> Dataset excerpts
━━━━━━━━━━
/-- The two XTS keys of a line (R177). -/
def LineKey.bits : LineKey → BitVec 512
  | .none => 0
  | .lodge => Config.lodgeKeys
  | .owner k => k
  | .clear id => Config.clearKeys id

/-- A byte of a block that was encrypted under one pair of keys and is decrypted under another (R177, R178): the 16 bytes of the
block at a physical address, and the place of the byte. -/
def crossRead (old new : LineKey) (pa : Nat) (blk : List Byte) : Byte :=
  let j := pa % 128 / 16
  let c := xtsEncrypt old.bits (pa / 128) j (numsOf blk)
  BitVec.ofNat 8 ((xtsDecrypt new.bits (pa / 128) j c).getD (pa % 16) 0)

/-- The byte that a reader under a key finds: the stored one under the line's own keys, else the ciphertext decrypted under the wrong
keys (R177, R178). The companion and peer windows are not encrypted by this device. Log 5, DESIGN CHOICE. -/
def Mem.read (m : Mem) (key pa : Nat) : Byte :=
  let b := m.bytes.get unlisted pa
  let k := m.keys.get .none (pa / 128)
  if !isLocal pa || k = .none || k = m.keyOf key then b
  else crossRead k (m.keyOf key) pa (m.bytes.getN unlisted (pa / 16 * 16) 16)

/-- n bytes from a physical address on. -/
def Mem.readN (m : Mem) (key pa : Nat) : Nat → List Byte
  | 0 => []
  | n + 1 => m.read key pa :: m.readN key (pa + 1) n

/-- A line taken under a key: refetched where another key held it (R178). Log 5, DESIGN CHOICE. -/
def Mem.rekey (m : Mem) (key line : Nat) : Mem :=
  let k := m.keys.get .none line
  if !isLocal (line * 128) || k = m.keyOf key then m
  else if k = .none then { m with keys := m.keys.put .none line (m.keyOf key) }
  else { m with bytes := m.bytes.putAll unlisted (line * 128) (m.readN key (line * 128) 128),
                keys := m.keys.put .none line (m.keyOf key) }

/-- One byte written under a key. -/
def Mem.write (m : Mem) (key pa : Nat) (b : Byte) : Mem :=
  let m := m.rekey key (pa / 128)
  { m with bytes := m.bytes.put unlisted pa b }

/-- Cells written under a key, in order. -/
def Mem.writeCells (m : Mem) (key : Nat) (cs : List Host.Cell) : Mem :=
  cs.foldl (fun m c => m.write key c.1 c.2) m

/-- Bytes as cells from an address on. -/
def cellsAt : Nat → List Byte → List Host.Cell
  | _, [] => []
  | a, b :: bs => (a, b) :: cellsAt (a + 1) bs

/-- The canonical form of memory. -/
def Mem.wf (m : Mem) : Bool := SMap.wf unlisted m.bytes && SMap.wf .none m.keys

/-! ## Service states and the last-level cache -/

/-- Service state of a unit: cores from 0 on, slices from 1000, polders from 2000, far-tier channels from 3000 (R266). Log 79, DESIGN CHOICE. -/
def unitKey (k : UnitKind) (n : Nat) : Nat :=
  match k with
  | .core => n
  | .slice => 1000 + n
  | .polder => 2000 + n
  | .farChannel => 3000 + n

def State.service (s : State) (k : UnitKind) (n : Nat) : Service := s.units.get .inService (unitKey k n)

/-- The home slice of a line (R176). -/
def homeSlice (pa : Nat) : Nat :=
  if pa < 0x8000000000 then 32 * (pa / 0x2000000000) + foldXor 5 9 (pa / 128) else foldXor 7 7 (pa / 128)

/-- The slice that serves a line: its home slice, or that slice's partner while the home slice is out of service (R176, R266). -/
def State.sliceFor (s : State) (pa : Nat) : Nat :=
  let h := homeSlice pa
  match s.service .slice h with
  | .inService | .draining => h
  | _ => h ^^^ 1

/-- A last-level set: 1,024 × slice + set (R176). -/
def State.setOf (s : State) (line : Nat) : Nat := 1024 * s.sliceFor (line * 128) + line % 1024

/-- The ways of a set, sixteen of them (R13, R176). -/
def State.waysAt (s : State) (set : Nat) : List Nat := s.ways.get (List.replicate 16 0) set

/-- The way that holds a line (R176). -/
def State.wayOf (s : State) (line : Nat) : Option Nat :=
  let ws := s.waysAt (s.setOf line)
  (List.range 16).find? (fun i => ws.getD i 0 == line + 1)

/-- A line comes into its set (R176): it takes the lowest empty way that is not quarantined; where there is none, a way of the
replacement policy's choice is evicted, a line that is marked first before the others (R400), which writes its line back. The fill whose
eviction met an error takes another way (R432). Log 94, DESIGN CHOICE. -/
def State.fillLine (s : State) (line : Nat) : State :=
  let set := s.setOf line
  let ws := s.waysAt set
  let free := (List.range 16).filter (fun i => !s.quarantined.contains (set / 1024, i) && s.struckWays.get 0 set != i + 1)
  let struck := s.struckWays.put 0 set 0
  if !isLocal (line * 128) || ws.contains (line + 1) || free.isEmpty then s
  else match free.find? (fun i => ws.getD i 0 == 0) with
    | some i => { s with ways := s.ways.put (List.replicate 16 0) set (ws.set i (line + 1)), struckWays := struck }
    | none =>
      let first := free.find? (fun i => s.evictFirst.contains (ws.getD i 0 - 1))
      let i := first.getD (free.getD (Config.victim s.free % free.length) 0)
      { s with
        ways := s.ways.put (List.replicate 16 0) set (ws.set i (line + 1)), struckWays := struck,
        evictFirst := s.evictFirst.filter (fun l => l + 1 != ws.getD i 0),
        tags := s.tags.put 0 (ws.getD i 0 - 1) 0, free := s.free + 1 }

/-- Whether a line's contents stand under another key than a key ID's (R177, R178). -/
def State.foreign (s : State) (key line : Nat) : Bool :=
  s.mem.keys.get .none line != .none && s.mem.keys.get .none line != s.mem.keyOf key

/-- A request finds a line in the last-level cache under a key, or brings it in; one that is held under another key ID is written back first,
so that no tag is left, and its contents stay the owner's (R176, R178). -/
def State.fetchLine (s : State) (key line : Nat) : State :=
  let t := s.fillLine line
  { t with tags := if s.foreign key line then t.tags.put 0 line 0 else t.tags }

/-- The lines of some bytes, each under the key it is read with, are fetched once (R178). -/
def State.fetchLines (s : State) (ps : List (Nat × Nat)) : State :=
  (ps.map (fun p => (p.1 / 128, p.2))).dedup.foldl (fun s p => s.fetchLine p.2 p.1) s

/-- The lines of some cells, each once. -/
def linesOf (cs : List Host.Cell) : List Nat := (cs.map (fun c => c.1 / 128)).dedup

/-- Cells enter M at the home slices under a key, for a context, whose number tags the line (R176, R178, R183). -/
def State.writeM (s : State) (ctx key : Nat) (cs : List Host.Cell) : State :=
  let s := (linesOf cs).foldl State.fillLine s
  { s with mem := s.mem.writeCells key cs, tags := (linesOf cs).foldl (fun t l => t.put 0 l (ctx + 1)) s.tags }

/-- Bytes as M holds them, without a key: what page walks and lodge firmware read. -/
def State.rawBytes (s : State) (pa n : Nat) : List Byte := SMap.getN unlisted s.mem.bytes pa n

/-- The poisoned line that an access meets, and the SEQ of its RAS record (R260). -/
def State.poisoned (s : State) (pa n : Nat) : Option (Nat × Nat) :=
  s.poison.find? (fun e => pa / 128 ≤ e.1 && e.1 ≤ (pa + n - 1) / 128)

/-- The page of a consumed or poisoned line is retired (R260), once the lodge's firmware runs (R268). -/
def State.retirePage (s : State) (line : Nat) : State :=
  let p := line * 128 / 65536
  if s.retired.contains p || s.repairs.contains (.retire line) then s
  else if s.lodge.ready then { s with retired := s.retired ++ [p] }
  else { s with repairs := s.repairs ++ [.retire line] }

/-! ## Translation -/

/-- A page's translation (R171, R172): the level and the address of its leaf entry, the page it maps, physical address, key ID,
attributes. -/
structure Trans where
  lvl : Nat
  ea : Nat
  base : Nat
  pa : Nat
  key : Nat
  r : Bool
  w : Bool
  x : Bool
  det : Bool
  dgen : Nat
  deriving DecidableEq, Repr

/-- What a walk or a check answers: a translation, a cause of R173, or a page fault, which is order 3. -/
inductive XRes where
  | ok (t : Trans)
  | cause (n : Nat)
  deriving DecidableEq, Repr

/-- Reads a page-table entry. -/
def State.entry (s : State) (pa : Nat) : Nat := natOfBytes (s.rawBytes pa 8)

/-- Whether a leaf's format is broken at a level (R172). -/
def leafBad (lvl e : Nat) : Bool :=
  lvl = 0 || (bitOf e 3 && !bitOf e 2) || bitsOf e 6 2 != 0 || bitsOf e 62 2 != 0
  || (lvl = 1 && bitsOf e 16 14 != 0) || (lvl = 2 && bitsOf e 16 5 != 0)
━━━━━━━━━━
> What this task involves
From the line that contains "A page's translation" down to the last line above, print each line exactly as it appears.

> Response area
/-- A page's translation (R171, R172): the level and the address of its leaf entry, the page it maps, physical address, key ID,
attributes. -/
structure Trans where
  lvl : Nat
  ea : Nat
  base : Nat
  pa : Nat
  key : Nat
  r : Bool
  w : Bool
  x : Bool
  det : Bool
  dgen : Nat
  deriving DecidableEq, Repr

/-- What a walk or a check answers: a translation, a cause of R173, or a page fault, which is order 3. -/
inductive XRes where
  | ok (t : Trans)
  | cause (n : Nat)
  deriving DecidableEq, Repr

/-- Reads a page-table entry. -/
def State.entry (s : State) (pa : Nat) : Nat := natOfBytes (s.rawBytes pa 8)

/-- Whether a leaf's format is broken at a level (R172). -/
def leafBad (lvl e : Nat) : Bool :=
  lvl = 0 || (bitOf e 3 && !bitOf e 2) || bitsOf e 6 2 != 0 || bitsOf e 62 2 != 0
  || (lvl = 1 && bitsOf e 16 14 != 0) || (lvl = 2 && bitsOf e 16 5 != 0)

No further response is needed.